Functional and complementary phosphorylation state attributes of human insulin-like growth factor-binding protein-1 (IGFBP-1) isoforms resolved by free flow electrophoresis

Abstract

Fetal growth restriction (FGR) is a common disorder in which a fetus is unable to achieve its genetically determined potential size. High concentrations of insulin-like growth factor-binding protein-1 (IGFBP-1) have been associated with FGR. Phosphorylation of IGFBP-1 is a mechanism by which insulin-like growth factor-I (IGF-I) bioavailability can be modulated in FGR. In this study a novel strategy was designed to determine a link between IGF-I affinity and the concomitant phosphorylation state characteristics of IGFBP-1 phosphoisoforms. Using free flow electrophoresis (FFE), multiple IGFBP-1 phosphoisoforms in amniotic fluid were resolved within pH 4.43-5.09. The binding of IGFBP-1 for IGF-I in each FFE fraction was determined with BIAcore biosensor analysis.
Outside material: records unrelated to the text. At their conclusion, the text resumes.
-- ==== Sys2Proof/Machine/Flags.lean ====
section
/-! DEFINITION. The flags and codes: the codes of `PH` and `ERR`, the assembly of STATUS, the output pins, and the
saturation of a counter (spec/10_state.md R24, R28, R29, R31; spec/41_counter_bank.md R151). -/

namespace Sys2Proof.Machine

/-- The 3-bit code of `PH` (R24). -/
def Phase.code : Phase → BitVec 3
  | .idle => 0#3
  | .setup => 1#3
  | .head => 2#3
  | .chunk => 3#3
  | .resid => 4#3
  | .final => 5#3

/-- The phase of a code; 6 and 7 are no phase (R24). -/
def Phase.ofCode (c : BitVec 3) : Option Phase :=
  match c.toNat with
  | 0 => some .idle
  | 1 => some .setup
  | 2 => some .head
  | 3 => some .chunk
  | 4 => some .resid
  | 5 => some .final
  | _ => none

/-- The 4-bit code of `ERR` (R280). -/
def Err.code : Err → BitVec 4
  | .noFault => 0#4
  | .illcmd => 1#4
  | .align => 2#4
  | .range => 3#4
  | .bus => 4#4

/-- The code a cause is recorded under (R280). -/
def Cause.err : Cause → Err
  | .illcmd => .illcmd
  | .align => .align
  | .range => .range
  | .bus _ => .bus

/-- `STATUS` (R31): `DONE` in bit 0, `SAT` in bit 1, `ERR` in 7:4, `WSEL` in 9:8, every other bit zero. -/
def State.status (s : State) : Word :=
  (BitVec.ofBool s.done).setWidth 64 ||| (BitVec.ofBool s.sat).setWidth 64 <<< 1 ||| s.err.code.setWidth 64 <<< 4 |||
    s.wsel.setWidth 64 <<< 8

/-- The pin `busy = (PH != 0)` (R29). -/
def State.busyPin (s : State) : Bool := s.ph.code != 0#3

/-- The pin `done = DONE` (R29). -/
def State.donePin (s : State) : Bool := s.done

/-- The pin `fault = (ERR != 0) or (SAT == 1)` (R29). -/
def State.faultPin (s : State) : Bool := s.err.code != 0#4 || s.sat

/-- The pin `cmd_ready = (PH == 0)` (R29). -/
def State.cmdReady (s : State) : Bool := s.ph.code == 0#3

/-- `sat8(v) = min(v, 255)` (R10, R151). -/
def sat8 (v : Nat) : Byte := BitVec.ofNat 8 (min v 255)

/-- Does adding to the exact value `v` clip the counter, and so set `SAT` (R151)? -/
def clips (v : Nat) : Bool := decide (255 < v)

end Sys2Proof.Machine
end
The IGF-I affinity (K(D)) for different IGFBP-1 isoforms ranged between 1.12e-08 and 4.59e-07. LC-MS/MS characterization revealed four phosphorylation sites, Ser(P)(98), Ser(P)(101), Ser(P)(119), and Ser(P)(169), of which Ser(P)(98) was new. Although the IGF-I binding affinity for IGFBP-1 phosphoisoforms across the FFE fractions did not correlate with phosphopeptide intensities for Ser(P)(101), Ser(P)(98), and Ser(P)(169) sites, a clear association was recorded with Ser(P)(119). Our data demonstrate that phosphorylation at Ser(119) plays a significant role in modulating affinity of IGFBP-1 for IGF-I. In addition, an altered profile of IGFBP-1 phosphoisoforms was revealed between FGR and healthy pregnancies that may result from potential site-specific phosphorylation. This study provides a strong basis for use of this novel approach in establishing the linkage between phosphorylation of IGFBP-1 and FGR. This overall strategy will also be broadly applicable to other phosphoproteins with clinical and functional significance.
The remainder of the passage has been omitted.